Paralelamente, a Marcopolo também iniciou sua produção de trólebus de segunda geração.  Juntamente com a Scania e Ansaldo (equipamento elétrico) forneceu o seu protótipo para o sistema de Santos em 1.979 e outras dez unidades para Araraquara, entre 1.980 e 1.981. Entre 1.982 e 1.983, produziu mais sete veículos para Santos, com chassi Scania e equipamento elétrico Brown Boveri, além de outras noventa unidades para a CMTC, com chassi Scania e equipamento elétrico Tectronic (atual Powertronics).

 

 

Trólebus Marcopolo/Scania/Tectronic, equipado com 

controle de tração do tipo chopper, 

pertencente à frota do Eletrobus, de São Paulo. 

(Fonte: informativo “O Trólebus”, publicado pelo Eletrobus – 

Consórcio Paulista de Transportes por Ônibus).

 

 

Outros consórcios construtores surgiram, além dos já citados. Desta forma, em 1.982, vinte e dois trólebus foram encomendados pela TRANSERP (Ribeirão Preto), possuindo carroceria Amélia (CAIO), chassi Scania e equipamento elétrico Villares. Além disso, outros dois protótipos foram adquiridos pelo sistema de Araraquara: um deles possuía carroceria CAIO, chassi Scania e equipamento elétrico Villares (1.981). O outro veículo também possuía carroceria CAIO, porém com plataforma Massari e equipamento elétrico Brown Boveri (1.983).

 

 

Trólebus CAIO/Scania/Villares, pertencente à frota 

da TRANSERP, de Ribeirão Preto. 

(Fonte: folheto “Trólebus Villares” – dois eixos e articulado, 

publicado por Indústrias Villares S/A).

 

 

Em 1.985 foram entregues à CMTC os dois protótipos de trólebus articulado. Um deles possuía chassi Volvo, carroceria CAIO e equipamento elétrico Villares. O outro veículo possuía chassi Scania, carroceria Marcopolo e equipamento elétrico Powertronics.

 

 

Trólebus articulado Marcopolo/Scania/Powertronics. 
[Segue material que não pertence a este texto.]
theorem noteSupply_kept (x : Supply) (out low : Bool) {s : State} (hs : Kept Q N s) : Kept Q N (noteSupply x out low s) := by
  unfold noteSupply
  repeat' with_reducible
    first | assumption | apply kept_ite | apply kept_dite | apply Kept.withSteeple
          | (refine Kept.steeple (Q := Q) (N := N) (s := ?_) ?_ ?e0; (case e0 => exact rfl)) | intro _ | dsimp only | split

theorem execSupplyExcursion_kept (x : Supply) (mv : Nat) {s : State} (hs : Kept Q N s) : KeptOut Q N (execSupplyExcursion x mv s) := by
  unfold execSupplyExcursion
  repeat' with_reducible
    first | assumption | apply decideFault_kept | apply supplyStop_kept | apply noteSupply_kept | apply kept_ite | apply kept_dite
          | apply keptOut_ite | apply keptOut_dite | apply keptOut_next | intro _ | dsimp only | split

theorem execTurretAliveTimeout_kept {s : State} (hs : Kept Q N s) : KeptOut Q N (execTurretAliveTimeout s) := by
  unfold execTurretAliveTimeout
  repeat' with_reducible
    first | assumption | apply decideFault_kept | apply kept_ite | apply kept_dite | apply keptOut_ite | apply keptOut_dite
          | apply keptOut_next | intro _ | dsimp only | split

theorem loseCd1_kept {s : State} (hs : Kept Q N s) : Kept Q N (loseCd1 s) := by
  unfold loseCd1
  repeat' with_reducible
    first | assumption | apply dropPermits_kept | apply Kept.withSteeple
          | (refine Kept.steeple (Q := Q) (N := N) (s := ?_) ?_ ?e0; (case e0 => exact rfl)) | apply Kept.withPower | intro _ | dsimp only
          | split

theorem enterCd1Loss_kept {s : State} (hs : Kept Q N s) : Kept Q N (enterCd1Loss s) := by
  unfold enterCd1Loss
  repeat' with_reducible
    first | assumption | apply decideFault_kept | apply Kept.withSteeple
          | (refine Kept.steeple (Q := Q) (N := N) (s := ?_) ?_ ?e0; (case e0 => exact rfl)) | intro _ | dsimp only | split

theorem execCd1Loss_kept {s : State} (hs : Kept Q N s) : KeptOut Q N (execCd1Loss s) := by
  unfold execCd1Loss
  repeat' with_reducible
    first | assumption | apply loseCd1_kept | apply kept_ite | apply kept_dite | apply keptOut_ite | apply keptOut_dite
          | apply keptOut_next | intro _ | dsimp only | split

theorem execResidualCurrentDetected_kept (p : Port) (d : Detector) (reading : Int) {s : State} (hs : Kept Q N s) : KeptOut Q N (execResidualCurrentDetected p d reading s) := by
  unfold execResidualCurrentDetected
  repeat' with_reducible
    first | assumption | apply decideFault_kept | apply kept_ite | apply kept_dite | apply keptOut_ite | apply keptOut_dite
          | apply keptOut_next | intro _ | dsimp only | split

theorem execResidualSensorFault_kept (p : Port) (mv : Nat) {s : State} (hs : Kept Q N s) : KeptOut Q N (execResidualSensorFault p mv s) := by
  unfold execResidualSensorFault
  repeat' with_reducible
    first | assumption | apply decideFault_kept | apply kept_ite | apply kept_dite | apply keptOut_ite | apply keptOut_dite
          | apply keptOut_next | intro _ | dsimp only | split

theorem execFastTrip_kept (p : Port) (a b c : Bool) {s : State} (hs : Kept Q N s) : KeptOut Q N (execFastTrip p a b c s) := by
  unfold execFastTrip
  repeat' with_reducible
    first | assumption | apply decideFault_kept | apply kept_ite | apply kept_dite | apply keptOut_ite | apply keptOut_dite
          | apply keptOut_next | apply Kept.withSteeple | (refine Kept.steeple (Q := Q) (N := N) (s := ?_) ?_ ?e0; (case e0 => exact rfl))
          | intro _ | dsimp only | split

theorem passSelfTest_kept (p : Port) {s : State} (hs : Kept Q N s) : Kept Q N (passSelfTest p s) := by
  unfold passSelfTest
  repeat' with_reducible
    first | assumption | apply State_modLane_kept | apply settlePort_kept | apply kept_ite | apply kept_dite | apply Kept.withSteeple
          | (refine Kept.steeple (Q := Q) (N := N) (s := ?_) ?_ ?e0; (case e0 => first | exact rfl | with_unfolding_all exact rfl))
          | intro _ | dsimp only | split

theorem failSelfTest_kept (p : Port) {s : State} (hs : Kept Q N s) : Kept Q N (failSelfTest p s) := by
  unfold failSelfTest
  repeat' with_reducible
    first | assumption | apply State_modLane_kept | apply endResetsOf_kept | apply decideFault_kept | apply kept_ite | apply kept_dite
          | intro _ | dsimp only | split

theorem execComparatorSelfTest_kept (p : Port) (fired quiet : Bool) {s : State} (hs : Kept Q N s) : KeptOut Q N (execComparatorSelfTest p fired quiet s) := by
  unfold execComparatorSelfTest
  repeat' with_reducible
    first | assumption | apply State_modLane_kept | apply passSelfTest_kept | apply failSelfTest_kept | apply kept_ite | apply kept_dite
          | apply keptOut_ite | apply keptOut_dite | apply keptOut_next | intro _ | dsimp only | split

theorem execReactionEnd_kept {s : State} (hs : Kept Q N s) : KeptOut Q N (execReactionEnd s) := by
  unfold execReactionEnd
  repeat' with_reducible
    first | assumption | apply kept_ite | apply kept_dite | apply keptOut_ite | apply keptOut_dite | apply keptOut_next
          | apply Kept.withSteeple | (refine Kept.steeple (Q := Q) (N := N) (s := ?_) ?_ ?e0; (case e0 => exact rfl)) | intro _
          | dsimp only | split

theorem execEscalationWindowEnd_kept {s : State} (hs : Kept Q N s) : KeptOut Q N (execEscalationWindowEnd s) := by
  unfold execEscalationWindowEnd
  repeat' with_reducible
    first | assumption | apply keptOut_next | apply Kept.withSteeple
          | (refine Kept.steeple (Q := Q) (N := N) (s := ?_) ?_ ?e0; (case e0 => exact rfl)) | intro _ | dsimp only | split

theorem execPeMonWindow_kept (edges : Nat) {s : State} (hs : Kept Q N s) : KeptOut Q N (execPeMonWindow edges s) := by
  unfold execPeMonWindow
  repeat' with_reducible
    first | assumption | apply decideFault_kept | apply kept_ite | apply kept_dite | apply keptOut_ite | apply keptOut_dite
          | apply keptOut_next | apply Kept.withSteeple | (refine Kept.steeple (Q := Q) (N := N) (s := ?_) ?_ ?e0; (case e0 => exact rfl))
          | intro _ | dsimp only | split

theorem execEstopTestPulse_kept (aFollowed bHeld : Bool) {s : State} (hs : Kept Q N s) : KeptOut Q N (execEstopTestPulse aFollowed bHeld s) := by
  unfold execEstopTestPulse
  repeat' with_reducible
    first | assumption | apply decideFault_kept | apply kept_ite | apply kept_dite | apply keptOut_ite | apply keptOut_dite
          | apply keptOut_next | apply Kept.withSteeple | (refine Kept.steeple (Q := Q) (N := N) (s := ?_) ?_ ?e0; (case e0 => exact rfl))
          | intro _ | dsimp only | split

theorem noteEstop_kept (a b : Bool) {s : State} (hs : Kept Q N s) : Kept Q N (noteEstop a b s) := by
  unfold noteEstop
  repeat' with_reducible
    first | assumption | apply kept_ite | apply kept_dite | apply Kept.withSteeple
          | (refine Kept.steeple (Q := Q) (N := N) (s := ?_) ?_ ?e0; (case e0 => exact rfl)) | intro _ | dsimp only | split

theorem execEstopInputChange_kept (a b : Bool) {s : State} (hs : Kept Q N s) : KeptOut Q N (execEstopInputChange a b s) := by
  unfold execEstopInputChange
  repeat' with_reducible
    first | assumption | apply decideFault_kept | apply noteEstop_kept | apply kept_ite | apply kept_dite | apply keptOut_ite
          | apply keptOut_dite | apply keptOut_next | apply Kept.withSteeple
          | (refine Kept.steeple (Q := Q) (N := N) (s := ?_) ?_ ?e0; (case e0 => exact rfl)) | intro _ | dsimp only | split

theorem execShuntTripPulseEnd_kept {s : State} (hs : Kept Q N s) : KeptOut Q N (execShuntTripPulseEnd s) := by
  unfold execShuntTripPulseEnd
  repeat' with_reducible
    first | assumption | apply kept_ite | apply kept_dite | apply keptOut_ite | apply keptOut_dite | apply keptOut_next
          | apply Kept.withSteeple | (refine Kept.steeple (Q := Q) (N := N) (s := ?_) ?_ ?e0; (case e0 => exact rfl)) | intro _
          | dsimp only | split

theorem releasePort_kept (p : Port) {s : State} (hs : Kept Q N s) : Kept Q N (releasePort s p) := by
  unfold releasePort
  repeat' with_reducible
    first | assumption | apply State_modLane_kept | apply transit_kept | apply setPermit_kept | apply kept_ite | apply kept_dite | intro _
          | dsimp only | split

theorem clearTrips_kept (p : Port) {s : State} (hs : Kept Q N s) : Kept Q N (clearTrips s p) := by
  unfold clearTrips
  repeat' with_reducible
    first | assumption | apply kept_ite | apply kept_dite | apply Kept.withSteeple
          | (refine Kept.steeple (Q := Q) (N := N) (s := ?_) ?_ ?e0; (case e0 => exact rfl)) | intro _ | dsimp only | split

theorem leaveLock_kept (port : Option Port) (m : Marks) {s : State} (hs : Kept Q N s) : Kept Q N (leaveLock port m s) := by
  unfold leaveLock
  repeat' with_reducible
    first | assumption | apply addRecord_kept | apply setPortLock_kept | apply setHubLock_kept | apply releasePort_kept
          | apply clearTrips_kept | apply kept_foldl' | apply Kept.withSteeple
          | (refine Kept.steeple (Q := Q) (N := N) (s := ?_) ?_ ?e0; (case e0 => first | exact rfl | with_unfolding_all exact rfl))
          | intro _ | dsimp only | split

theorem completeReset_kept (r : ResetRun) (m : Marks) {s : State} (hs : Kept Q N s) : Kept Q N (completeReset r m s) := by
  unfold completeReset
  repeat' with_reducible
    first | assumption | apply endReset_kept | apply leaveLock_kept | intro _ | dsimp only | split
(Fonte: folheto “Trolleybuses – Electrical Equipment 

and Vehicules”, publicado pela Powertronics S/A – 

Empresa Brasileira de Tecnologia Eletrônica).

 

 

Trólebus articulado Caio/Volvo/Villares.

(Fonte: “Trólebus – 50 anos em São Paulo”, publicado pela 

SP Trans – São Paulo Transporte S/A e ANTP – Associação Nacional 

de Transportes Públicos).

 

 

 

 

 

Fonte de Pesquisa

 

·         “Revista dos Transportes Públicos” (ano 19, 1.996, 4° trimestre), publicado pela ANTP – Associação Nacional de Transportes Públicos: artigo “Trólebus – As Fases da Implantação do Sistema no Brasil”, de autoria de Jorge Françozo de Moraes.